[Saved data entries]
= = = =

-- ==== Sys2Proof/Machine/HostOps.lean ====
section
/-! DEFINITION. The host operations: `tick` (44_tick_and_lines.md R210 to R212), `setDCD` (R213), `receiveFrame`
(42_receive_path.md R160). -/

namespace Sys2Proof.Machine

/-- R210, R211: the steps of one channel, in their fixed order: transmit, receive, end of frame. -/
def tickChan (c : Chan) (s : State) : State := eofTickStep c (rxTickStep c (txTickStep c s))

/-- R210: one tick with channel `first` before the other. -/
def tickFrom (first : Chan) (s : State) : State := tickChan first.other (tickChan first s)

/-- R212: the channel that runs first in the n-th tick, a free value under `any` (D32; log 15). -/
def tickFirst (n : Nat) : Chan :=
  match Config.tickOrder with
  | .AB => .A
  | .BA => .B
  | .any => if Config.tickChoice n then .A else .B

/-- R210: `tick()`. -/
def tickDevice (s : State) : State := tickFrom (tickFirst s.ticks) { s with ticks := s.ticks + 1 }

/-- R210: TICK. -/
def execTick (s : State) : Host.Outcome State Fault Refusal := .next (tickDevice s)

/-- R213: the line change of `setDCD(c, a)`. -/
def setDcdLine (c : Chan) (asserted : Bool) (s : State) : State :=
  if asserted = (s.ch c).dcd then s
  else
    let s := s.setCh c { s.ch c with dcd := asserted }
    if dcdEnabled (s.ch c).wr15 = true then raiseCause (extBit c) c s else s

/-- R213: SETDCD. -/
def execSetDcd (c : Chan) (asserted : Bool) (s : State) : Host.Outcome State Fault Refusal :=
  .next (setDcdLine c asserted s)

/-- R160: RXFRAME. -/
def execRxFrame (c : Chan) (bytes : List Byte) (n : Nat) (d : Int) (s : State) : Host.Outcome State Fault Refusal :=
  if frameDuty bytes n d = true then .next (enqueueFrame c bytes n d s) else .refused .hostFrameContract

end Sys2Proof.Machine
end

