-- ==== Sys2Proof/Machine/Fetch.lean ====
section
/-! DEFINITION. Taking the next host call (00_scope.md R4), and placing one by its operation word. The device fetches no
instruction (20_memory.md R60): the calls wait in `State.calls` (log 1). -/

namespace Sys2Proof.Machine

/-- The state in which a taken call runs: the later calls `rest` wait, and nothing is handed back yet (log 1, log 2). -/
def State.accept (rest : List HostCall) (s : State) : State := { s with calls := rest, returned := none }

/-- R73: puts the call whose word is `k` first in line, with the pointer at which its word is `k`. -/
def State.placeWord (k : Byte) (s : State) : State :=
  { s with ptr := ptrOfWord s.ptr k, calls := callOfWord k :: s.calls }

end Sys2Proof.Machine
end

= = = =

• **ASSIGNED TASK**: Looking at the entries above, can you reproduce exactly the lines from the one that holds "def setDcdLine (c" through the one that holds "R160: RXFRAME. -/", and only those?

• **COMPLETED EXERCISE**:
def setDcdLine (c : Chan) (asserted : Bool) (s : State) : State :=
  if asserted = (s.ch c).dcd then s
  else
    let s := s.setCh c { s.ch c with dcd := asserted }
    if dcdEnabled (s.ch c).wr15 = true then raiseCause (extBit c) c s else s

/-- R213: SETDCD. -/
def execSetDcd (c : Chan) (asserted : Bool) (s : State) : Host.Outcome State Fault Refusal :=
  .next (setDcdLine c asserted s)

/-- R160: RXFRAME. -/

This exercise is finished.